> Material for the task
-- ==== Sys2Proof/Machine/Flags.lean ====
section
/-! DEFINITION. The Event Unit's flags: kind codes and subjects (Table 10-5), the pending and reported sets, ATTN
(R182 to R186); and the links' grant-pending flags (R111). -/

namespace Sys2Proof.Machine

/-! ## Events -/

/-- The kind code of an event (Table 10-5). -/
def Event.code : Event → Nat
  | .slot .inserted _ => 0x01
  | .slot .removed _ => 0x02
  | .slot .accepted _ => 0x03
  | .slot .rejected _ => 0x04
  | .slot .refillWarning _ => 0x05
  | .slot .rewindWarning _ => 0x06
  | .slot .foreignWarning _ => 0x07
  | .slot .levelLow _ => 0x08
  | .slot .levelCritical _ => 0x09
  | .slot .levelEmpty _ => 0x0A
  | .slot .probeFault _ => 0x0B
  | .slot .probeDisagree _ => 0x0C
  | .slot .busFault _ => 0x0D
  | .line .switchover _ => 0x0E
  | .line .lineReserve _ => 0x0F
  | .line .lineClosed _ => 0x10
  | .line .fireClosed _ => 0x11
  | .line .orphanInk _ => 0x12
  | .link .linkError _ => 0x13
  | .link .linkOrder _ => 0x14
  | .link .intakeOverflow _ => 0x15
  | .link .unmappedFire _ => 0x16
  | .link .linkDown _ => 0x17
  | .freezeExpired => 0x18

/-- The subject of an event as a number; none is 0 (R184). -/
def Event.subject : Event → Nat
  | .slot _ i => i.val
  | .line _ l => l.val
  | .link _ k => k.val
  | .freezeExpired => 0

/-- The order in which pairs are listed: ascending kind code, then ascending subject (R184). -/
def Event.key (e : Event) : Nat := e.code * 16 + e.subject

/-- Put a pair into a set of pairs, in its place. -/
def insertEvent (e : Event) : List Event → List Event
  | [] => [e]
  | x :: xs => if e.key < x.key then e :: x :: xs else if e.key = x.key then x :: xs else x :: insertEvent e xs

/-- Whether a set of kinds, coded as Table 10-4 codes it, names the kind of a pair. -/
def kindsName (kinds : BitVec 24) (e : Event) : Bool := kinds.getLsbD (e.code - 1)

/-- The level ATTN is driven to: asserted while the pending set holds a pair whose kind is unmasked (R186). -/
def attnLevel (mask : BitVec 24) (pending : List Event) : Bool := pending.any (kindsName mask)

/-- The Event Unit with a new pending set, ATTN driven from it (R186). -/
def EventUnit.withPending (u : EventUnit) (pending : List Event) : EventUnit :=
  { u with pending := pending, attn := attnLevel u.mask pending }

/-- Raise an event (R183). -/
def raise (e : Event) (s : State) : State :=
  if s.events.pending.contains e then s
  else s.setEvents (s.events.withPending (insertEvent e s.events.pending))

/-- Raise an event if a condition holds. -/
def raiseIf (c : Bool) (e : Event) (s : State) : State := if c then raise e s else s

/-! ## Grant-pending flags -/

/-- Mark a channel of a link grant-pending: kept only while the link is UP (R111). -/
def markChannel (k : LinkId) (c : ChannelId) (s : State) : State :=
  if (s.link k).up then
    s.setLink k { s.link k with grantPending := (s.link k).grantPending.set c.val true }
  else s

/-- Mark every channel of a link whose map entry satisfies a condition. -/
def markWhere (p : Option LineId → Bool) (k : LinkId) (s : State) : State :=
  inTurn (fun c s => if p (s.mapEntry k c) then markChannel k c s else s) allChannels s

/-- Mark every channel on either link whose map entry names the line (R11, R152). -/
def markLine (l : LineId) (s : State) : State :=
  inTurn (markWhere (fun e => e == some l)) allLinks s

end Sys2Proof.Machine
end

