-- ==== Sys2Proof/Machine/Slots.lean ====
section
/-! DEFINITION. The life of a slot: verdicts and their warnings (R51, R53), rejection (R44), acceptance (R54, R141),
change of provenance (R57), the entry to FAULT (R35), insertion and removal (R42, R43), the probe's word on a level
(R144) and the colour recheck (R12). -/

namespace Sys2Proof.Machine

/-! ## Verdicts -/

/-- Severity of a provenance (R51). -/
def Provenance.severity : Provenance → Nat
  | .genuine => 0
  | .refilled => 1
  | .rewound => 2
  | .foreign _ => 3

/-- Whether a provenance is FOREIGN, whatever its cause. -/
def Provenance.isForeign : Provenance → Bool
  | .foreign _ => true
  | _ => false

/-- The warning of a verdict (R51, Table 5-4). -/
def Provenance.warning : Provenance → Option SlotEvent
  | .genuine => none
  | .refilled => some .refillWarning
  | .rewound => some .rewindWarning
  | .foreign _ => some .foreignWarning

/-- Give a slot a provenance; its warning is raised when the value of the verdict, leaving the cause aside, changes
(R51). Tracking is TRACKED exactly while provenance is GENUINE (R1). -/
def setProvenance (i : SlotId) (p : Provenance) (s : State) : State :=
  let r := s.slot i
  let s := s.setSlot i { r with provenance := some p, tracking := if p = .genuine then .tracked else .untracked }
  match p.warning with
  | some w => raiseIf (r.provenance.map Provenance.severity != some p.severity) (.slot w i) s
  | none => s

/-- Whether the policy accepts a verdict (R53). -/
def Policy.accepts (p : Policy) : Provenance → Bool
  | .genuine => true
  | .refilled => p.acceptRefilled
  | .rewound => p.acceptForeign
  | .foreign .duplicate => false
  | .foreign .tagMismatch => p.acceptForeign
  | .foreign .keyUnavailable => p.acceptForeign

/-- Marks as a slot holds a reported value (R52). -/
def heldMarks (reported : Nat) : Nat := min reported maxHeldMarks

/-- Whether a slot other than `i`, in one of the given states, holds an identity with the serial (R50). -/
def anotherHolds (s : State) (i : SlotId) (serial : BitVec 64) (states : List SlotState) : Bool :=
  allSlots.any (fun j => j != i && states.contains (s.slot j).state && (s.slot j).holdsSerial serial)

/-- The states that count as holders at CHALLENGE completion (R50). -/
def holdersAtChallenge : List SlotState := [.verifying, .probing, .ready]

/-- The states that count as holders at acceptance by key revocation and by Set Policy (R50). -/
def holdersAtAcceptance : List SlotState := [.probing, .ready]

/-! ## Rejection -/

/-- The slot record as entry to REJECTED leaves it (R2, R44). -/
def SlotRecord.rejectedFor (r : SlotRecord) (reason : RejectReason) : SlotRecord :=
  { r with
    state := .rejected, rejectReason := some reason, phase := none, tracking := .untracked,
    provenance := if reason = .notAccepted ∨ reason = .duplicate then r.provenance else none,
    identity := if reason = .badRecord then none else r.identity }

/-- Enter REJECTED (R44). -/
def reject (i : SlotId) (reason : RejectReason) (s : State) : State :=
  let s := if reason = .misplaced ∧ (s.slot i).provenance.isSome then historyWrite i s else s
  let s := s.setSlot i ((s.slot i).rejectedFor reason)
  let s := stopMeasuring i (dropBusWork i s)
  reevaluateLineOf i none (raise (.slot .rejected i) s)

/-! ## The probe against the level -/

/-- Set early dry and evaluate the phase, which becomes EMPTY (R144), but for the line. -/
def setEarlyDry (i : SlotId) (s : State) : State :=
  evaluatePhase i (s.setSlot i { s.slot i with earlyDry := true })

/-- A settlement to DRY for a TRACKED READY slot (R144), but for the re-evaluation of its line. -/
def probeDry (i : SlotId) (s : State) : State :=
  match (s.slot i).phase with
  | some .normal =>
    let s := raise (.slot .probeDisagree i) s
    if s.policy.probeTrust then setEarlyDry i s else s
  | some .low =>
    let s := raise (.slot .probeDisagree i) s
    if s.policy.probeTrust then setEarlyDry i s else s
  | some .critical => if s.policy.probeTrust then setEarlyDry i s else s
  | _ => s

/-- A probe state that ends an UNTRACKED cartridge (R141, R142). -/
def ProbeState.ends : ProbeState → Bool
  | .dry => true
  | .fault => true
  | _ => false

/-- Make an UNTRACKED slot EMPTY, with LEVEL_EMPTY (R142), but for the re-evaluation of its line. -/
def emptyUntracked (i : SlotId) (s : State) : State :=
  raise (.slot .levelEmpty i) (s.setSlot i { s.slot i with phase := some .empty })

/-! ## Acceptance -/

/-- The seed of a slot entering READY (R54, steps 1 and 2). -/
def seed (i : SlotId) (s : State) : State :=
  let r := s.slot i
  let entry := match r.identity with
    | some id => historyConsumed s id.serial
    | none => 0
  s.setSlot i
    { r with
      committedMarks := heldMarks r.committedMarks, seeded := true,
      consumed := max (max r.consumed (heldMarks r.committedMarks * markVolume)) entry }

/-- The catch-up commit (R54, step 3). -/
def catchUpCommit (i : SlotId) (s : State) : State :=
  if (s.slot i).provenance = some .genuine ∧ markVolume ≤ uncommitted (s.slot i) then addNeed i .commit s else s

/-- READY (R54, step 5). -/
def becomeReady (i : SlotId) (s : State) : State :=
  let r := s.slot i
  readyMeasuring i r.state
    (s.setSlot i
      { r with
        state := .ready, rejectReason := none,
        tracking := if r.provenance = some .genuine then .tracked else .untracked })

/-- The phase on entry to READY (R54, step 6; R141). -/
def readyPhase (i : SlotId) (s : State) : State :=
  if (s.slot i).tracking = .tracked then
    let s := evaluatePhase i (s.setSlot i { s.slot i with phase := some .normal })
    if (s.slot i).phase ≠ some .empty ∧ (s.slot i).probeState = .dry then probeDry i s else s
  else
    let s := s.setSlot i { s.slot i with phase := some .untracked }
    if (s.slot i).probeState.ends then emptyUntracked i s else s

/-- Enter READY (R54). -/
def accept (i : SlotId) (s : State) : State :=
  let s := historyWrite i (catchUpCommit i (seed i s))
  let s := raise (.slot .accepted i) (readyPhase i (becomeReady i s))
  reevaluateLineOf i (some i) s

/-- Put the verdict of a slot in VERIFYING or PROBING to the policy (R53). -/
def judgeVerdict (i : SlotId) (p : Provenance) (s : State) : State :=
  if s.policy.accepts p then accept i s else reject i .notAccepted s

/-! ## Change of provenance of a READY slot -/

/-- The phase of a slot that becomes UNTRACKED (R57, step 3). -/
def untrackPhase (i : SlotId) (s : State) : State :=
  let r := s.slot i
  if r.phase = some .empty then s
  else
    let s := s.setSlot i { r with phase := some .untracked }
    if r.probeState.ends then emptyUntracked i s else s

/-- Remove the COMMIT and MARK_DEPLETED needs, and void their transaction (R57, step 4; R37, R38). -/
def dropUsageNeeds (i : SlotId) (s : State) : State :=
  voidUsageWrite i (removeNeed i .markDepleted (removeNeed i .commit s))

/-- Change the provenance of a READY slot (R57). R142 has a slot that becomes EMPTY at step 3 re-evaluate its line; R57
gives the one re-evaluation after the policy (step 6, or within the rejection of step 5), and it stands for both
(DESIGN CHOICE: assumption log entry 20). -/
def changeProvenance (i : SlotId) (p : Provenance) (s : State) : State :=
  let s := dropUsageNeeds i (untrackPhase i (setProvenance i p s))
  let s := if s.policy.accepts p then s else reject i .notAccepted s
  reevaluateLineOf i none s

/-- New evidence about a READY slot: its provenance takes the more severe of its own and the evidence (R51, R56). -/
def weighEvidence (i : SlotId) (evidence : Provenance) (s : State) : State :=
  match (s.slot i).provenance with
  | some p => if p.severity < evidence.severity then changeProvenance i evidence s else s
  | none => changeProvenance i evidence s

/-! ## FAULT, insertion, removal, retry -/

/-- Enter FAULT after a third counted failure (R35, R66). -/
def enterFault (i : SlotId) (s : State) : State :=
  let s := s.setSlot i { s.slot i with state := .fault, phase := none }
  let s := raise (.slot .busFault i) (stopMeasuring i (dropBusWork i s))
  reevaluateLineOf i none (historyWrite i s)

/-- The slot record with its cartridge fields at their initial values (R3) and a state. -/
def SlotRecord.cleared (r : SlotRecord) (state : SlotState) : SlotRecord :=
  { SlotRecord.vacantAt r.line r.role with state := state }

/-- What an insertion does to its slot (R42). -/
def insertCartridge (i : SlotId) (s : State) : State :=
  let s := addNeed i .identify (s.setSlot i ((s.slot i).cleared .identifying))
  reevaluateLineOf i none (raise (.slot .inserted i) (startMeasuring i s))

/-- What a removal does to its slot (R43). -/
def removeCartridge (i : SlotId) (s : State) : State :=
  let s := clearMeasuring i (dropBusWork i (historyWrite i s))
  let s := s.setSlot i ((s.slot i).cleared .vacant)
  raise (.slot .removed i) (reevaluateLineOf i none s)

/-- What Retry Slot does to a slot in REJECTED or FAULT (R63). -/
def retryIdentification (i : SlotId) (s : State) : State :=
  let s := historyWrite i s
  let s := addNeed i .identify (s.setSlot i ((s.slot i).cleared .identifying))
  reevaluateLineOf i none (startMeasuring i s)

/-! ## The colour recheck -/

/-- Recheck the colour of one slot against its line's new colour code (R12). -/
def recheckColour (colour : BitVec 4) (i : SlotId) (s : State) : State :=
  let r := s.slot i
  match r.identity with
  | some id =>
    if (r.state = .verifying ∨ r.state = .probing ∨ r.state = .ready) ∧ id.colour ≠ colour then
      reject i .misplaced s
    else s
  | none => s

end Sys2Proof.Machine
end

> Instructions for the task
Look for the word "historyWrite" throughout the material above and copy every line that has it.

> Answer area
  let s := if reason = .misplaced ∧ (s.slot i).provenance.isSome then historyWrite i s else s
  let s := historyWrite i (catchUpCommit i (seed i s))
  reevaluateLineOf i none (historyWrite i s)
  let s := clearMeasuring i (dropBusWork i (historyWrite i s))
  let s := historyWrite i s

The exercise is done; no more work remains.